Por Karen Alfaro y Angelo Salinas

Entre marzo y agosto de este año, diez artistas provenientes de Brasil, Chile, Colombia, Argentina, Paraguay y El Salvador llegaron a la región de Antofagasta para desarrollar proyectos de investigación que fusionan las artes con diversas disciplinas del conocimiento, como parte del programa de residencias 2024 organizado por la Bienal de Arte Contemporáneo SACO.

Durante su estadía de un mes en el Instituto Superior Latinoamericano de Arte (ISLA), sede de SACO en la ciudad de Antofagasta, los participantes realizaron un extenso trabajo de campo, explorando la riqueza del paisaje y la cultura de la región bajo la guía de expertos locales vinculados a las áreas de investigación de la residencia: Migración; Geología; Antropología y Arqueología; Microbiología; y Astronomía.

Intervención de Belén Rodríguez, Antofagasta, Chile, 2024. Cortesía de la artista

Belén Rodríguez, Calvario in-visible, intervención site-specific con tubos de PVC, Antofagasta, 2024. Cortesía de la artista

Barrio Transitorio La Chimba, Antofagasta, Chile, 2024. Foto: Belén Rodríguez
Barrio Transitorio La Chimba, Antofagasta, Chile, 2024. Foto: Belén Rodríguez

MIGRACIÓN

Las artistas Belén Rodríguez (Paraguay) y Salomé Restrepo (Colombia), seleccionadas para realizar la residencia enfocada en la Migración durante marzo, participaron en reuniones con expertos e instituciones que trabajan con las comunidades migrantes, como la Organización Internacional para las Migraciones (OIM) y el Instituto Nacional de Derechos Humanos (INDH), que les ayudaron a definir y orientar sus investigaciones.
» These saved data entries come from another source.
-- ==== Sys2Proof/Config.lean ====
section
/-! DEFINITION. The implementation parameters of 00_scope.md rule R7, and the values the spec
leaves open. The parameters of one legal value are constants of Machine/Params.lean. -/

namespace Sys2Proof

/-- `PULSE_W`, the width of the capture registers: 8 or 16 (R7). -/
inductive PulseWidth where
  | w8 | w16
deriving DecidableEq, Repr

/-- `ESA_BITLEN`: 144 or 160 (R7). -/
inductive EsaBitLen where
  | b144 | b160
deriving DecidableEq, Repr

/-- The ten analyzers of `ENABLED` (R3). -/
inductive Analyzer where
  | it | tcm97001 | revolt | esa | fs20 | em | hms | tx3 | ks300 | hoermann
deriving DecidableEq, Repr

/-- What a router sync shape can look at: the wave, and every field of the bucket (R156). -/
inductive RouterQuantity where
  | hightime | lowtime
  | state | zeroHigh | zeroLow | oneHigh | oneLow | sync | byteIdx | bitIdx
  /-- The byte `data[index]`; 0 for `index ≥ MAXMSG`, DESIGN CHOICE, log entry 5. -/
  | dataByte (index : Nat)
deriving DecidableEq, Repr

/-- The parameter `ROUTER_SYNC`, "any total predicate" of (bucket, hightime, lowtime) (R7, R156),
as plain data, since State holds the parameters: a formula over ranges of the bucket's fields and
of the wave. Every predicate of a bucket with MAXMSG bytes has one
(`Machine.exists_routerSync_of_predicate`, Laws/Router.lean). DESIGN CHOICE, log entry 5. -/
inductive RouterSync where
  /-- Constantly false, the default of R7. -/
  | never
  /-- Constantly true. -/
  | always
  /-- The quantity lies in `[lo, hi]`. -/
  | within (quantity : RouterQuantity) (lo hi : Nat)
  | not (p : RouterSync)
  | and (p q : RouterSync)
  /-- The uninterpreted predicate `Config.routerShape`: the shape the source does not give. -/
  | shape
deriving DecidableEq, Repr

/-- The parameter `TYPECHAR`: the type character of each datatype (R275). -/
structure TypeChars where
  it : Byte
  tcm97001 : Byte
  revolt : Byte
  esa : Byte
  fs20 : Byte
  fht : Byte
  em : Byte
  hms : Byte
  tx3 : Byte
  ks300 : Byte
  hoermann : Byte
deriving DecidableEq, Repr

/-- The implementation parameters (R7): fixed for a run of the model, not changed by reset (R340). -/
structure Config where
  /-- `N`, the number of buckets. -/
  nBuckets : Nat
  /-- `MAXMSG`, the bytes of `data`, `obuf` and `robuf`. -/
  maxmsg : Nat
  /-- `PULSE_W`. -/
  pulseW : PulseWidth
  /-- `REPTIME`, the repeat window in ticks. -/
  reptime : Word
  /-- `ESA_BITLEN`. -/
  esaBitLen : EsaBitLen
  /-- `ESA_CRC`, OPEN (I-1). -/
  esaCrc : Half
  /-- `KS300_Y0`, 0 to 15. -/
  ks300Y0 : BitVec 4
  /-- `REVOLT_ZERO`. -/
  revoltZero : Machine.Wave
  /-- `REVOLT_ONE`. -/
  revoltOne : Machine.Wave
  /-- `ROUTER_SYNC`. -/
  routerSync : RouterSync
  /-- The set of `FHT_CTRL`. -/
  fhtCtrl : List Byte
  /-- The byte index of `FHT_CTRL`. -/
  fhtCtrlIndex : Nat
  /-- `TYPECHAR`. -/
  typeChars : TypeChars
  /-- `ENABLED`. -/
  enabled : List Analyzer
deriving DecidableEq, Repr

/-- The value of `ESA_CRC` in the reset state: OPEN, "the source names it and gives no value"
(R222, I-1), so nothing is known of it. Log entry 4. -/
opaque Config.openEsaCrc : Half

/-- The RF-router sync shape: the source "gives no shape" (R156, I-2), so nothing is known of it.
Log entry 5. -/
opaque Config.routerShape : Machine.Bucket → Half → Half → Bool

end Sys2Proof
end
Además, visitaron el macro campamento Los Arenales, donde dialogaron con sus dirigentes, Jessica Marín y Elizabeth Andrade, esta última galardonada con el Premio Nacional de Derechos Humanos en 2022. Durante su recorrido, las artistas conocieron de primera mano las problemáticas que enfrentan las comunidades migrantes y los logros alcanzados por la Corporación Rompiendo Barreras en su lucha por el bienestar de sus habitantes.

Belén desarrolló el proyecto Violencia de género en el contexto migratorio de la frontera norte de Chile, que culminó en la performance Calvario in-visible. En esta acción, la artista utilizó tubos de PVC pintados de rojo para construir una estructura desarmable que simbolizaba un hogar en constante transformación. Con «la casa a cuestas», recorrió la ciudad de Antofagasta de sur a norte, ensamblándola en diferentes puntos hasta finalmente instalarla en un asentamiento informal recientemente desalojado.
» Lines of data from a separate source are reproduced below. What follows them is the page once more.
-- ==== Sys2Proof/Machine/Control.lean ====
section
/-! DEFINITION. Host control and input registers (47_host_control.md), and the reset event
(70_reset_and_hazards.md rule R341). -/

namespace Sys2Proof.Machine

/-- The bucket was in progress: not in RESET, or holding a bit (R290, R291). -/
def inProgress (b : Bucket) : Bool := decide (b.state ≠ .reset) || decide (0 < b.bitCount)

/-- Re-entry of receive (R290, R291): the cancellation notice, `ResetInput`, `ClearRepeatFilter`. -/
def reenterReceive (s : State) : Except Fault State := do
  let b ← producer s
  let s := if inProgress b then raise (.cancelled s.inIdx) s else s
  .ok (clearRepeatFilter (resetInput s))

/-- `CONFIGURE v` (R290). -/
def execConfigure (imm : Half) (s : State) : Host.Outcome State Fault Refusal :=
  complete (reenterReceive { s with txReport := operandByte imm })

/-- `RX_RESET` (R291). -/
def execRxReset (s : State) : Host.Outcome State Fault Refusal := complete (reenterReceive s)

/-- `TICKS_ADV n` (R292). -/
def execTicksAdv (imm : Half) (s : State) : Host.Outcome State Fault Refusal :=
  complete (.ok { s with ticks := s.ticks + operandCount imm })

/-- `SET_RSSI v` (R293). -/
def execSetRssi (imm : Half) (s : State) : Host.Outcome State Fault Refusal :=
  complete (.ok { s with rssi := operandByte imm })

/-- `HW_RESET` (R341): every element at its reset value, the output traces kept. The parameters are
not changed by reset (R340); the event stream and its index go on (log entry 2). -/
def hwReset (s : State) : State :=
  { State.powerOn s.cfg with
    inputs := s.inputs, index := s.index
    sink := s.sink, calls := s.calls, notices := s.notices }

/-- `HW_RESET` (R341). -/
def execHwReset (s : State) : Host.Outcome State Fault Refusal := complete (.ok (hwReset s))

end Sys2Proof.Machine
end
Para Belén, esta experiencia le permitió explorar nuevas dimensiones en su práctica artística: “Nunca había trabajado desde una perspectiva migratoria. Esta residencia me llevó a empaparme de los espacios, las historias y los intercambios con mujeres migrantes”. La artista destacó la riqueza de cada relato, así como la valentía y resiliencia de estas mujeres frente a las distintas formas de violencia de género que enfrentan durante su travesía migratoria.

Salomé Restrepo, Des-habitar, performance originado en La Chimba, Antofagasta, Chile, 2024. Cortesía: SACO
Salomé Restrepo, Des-habitar, performance originado en La Chimba, Antofagasta, Chile, 2024. Cortesía de la artista

Por su parte, Salomé desarrolló el proyecto Des-habitar, que entrelaza migración, multiculturalidad, la acción de caminar, la materia prima y las nuevas fronteras. Su investigación derivó en una intervención performática en la que caminó por la ciudad recolectando objetos, especialmente juguetes, dejados por familias desalojadas. Luego, regresó a los sitios donde los había encontrado para reflexionar sobre la difícil tarea de encontrar un espacio como migrante.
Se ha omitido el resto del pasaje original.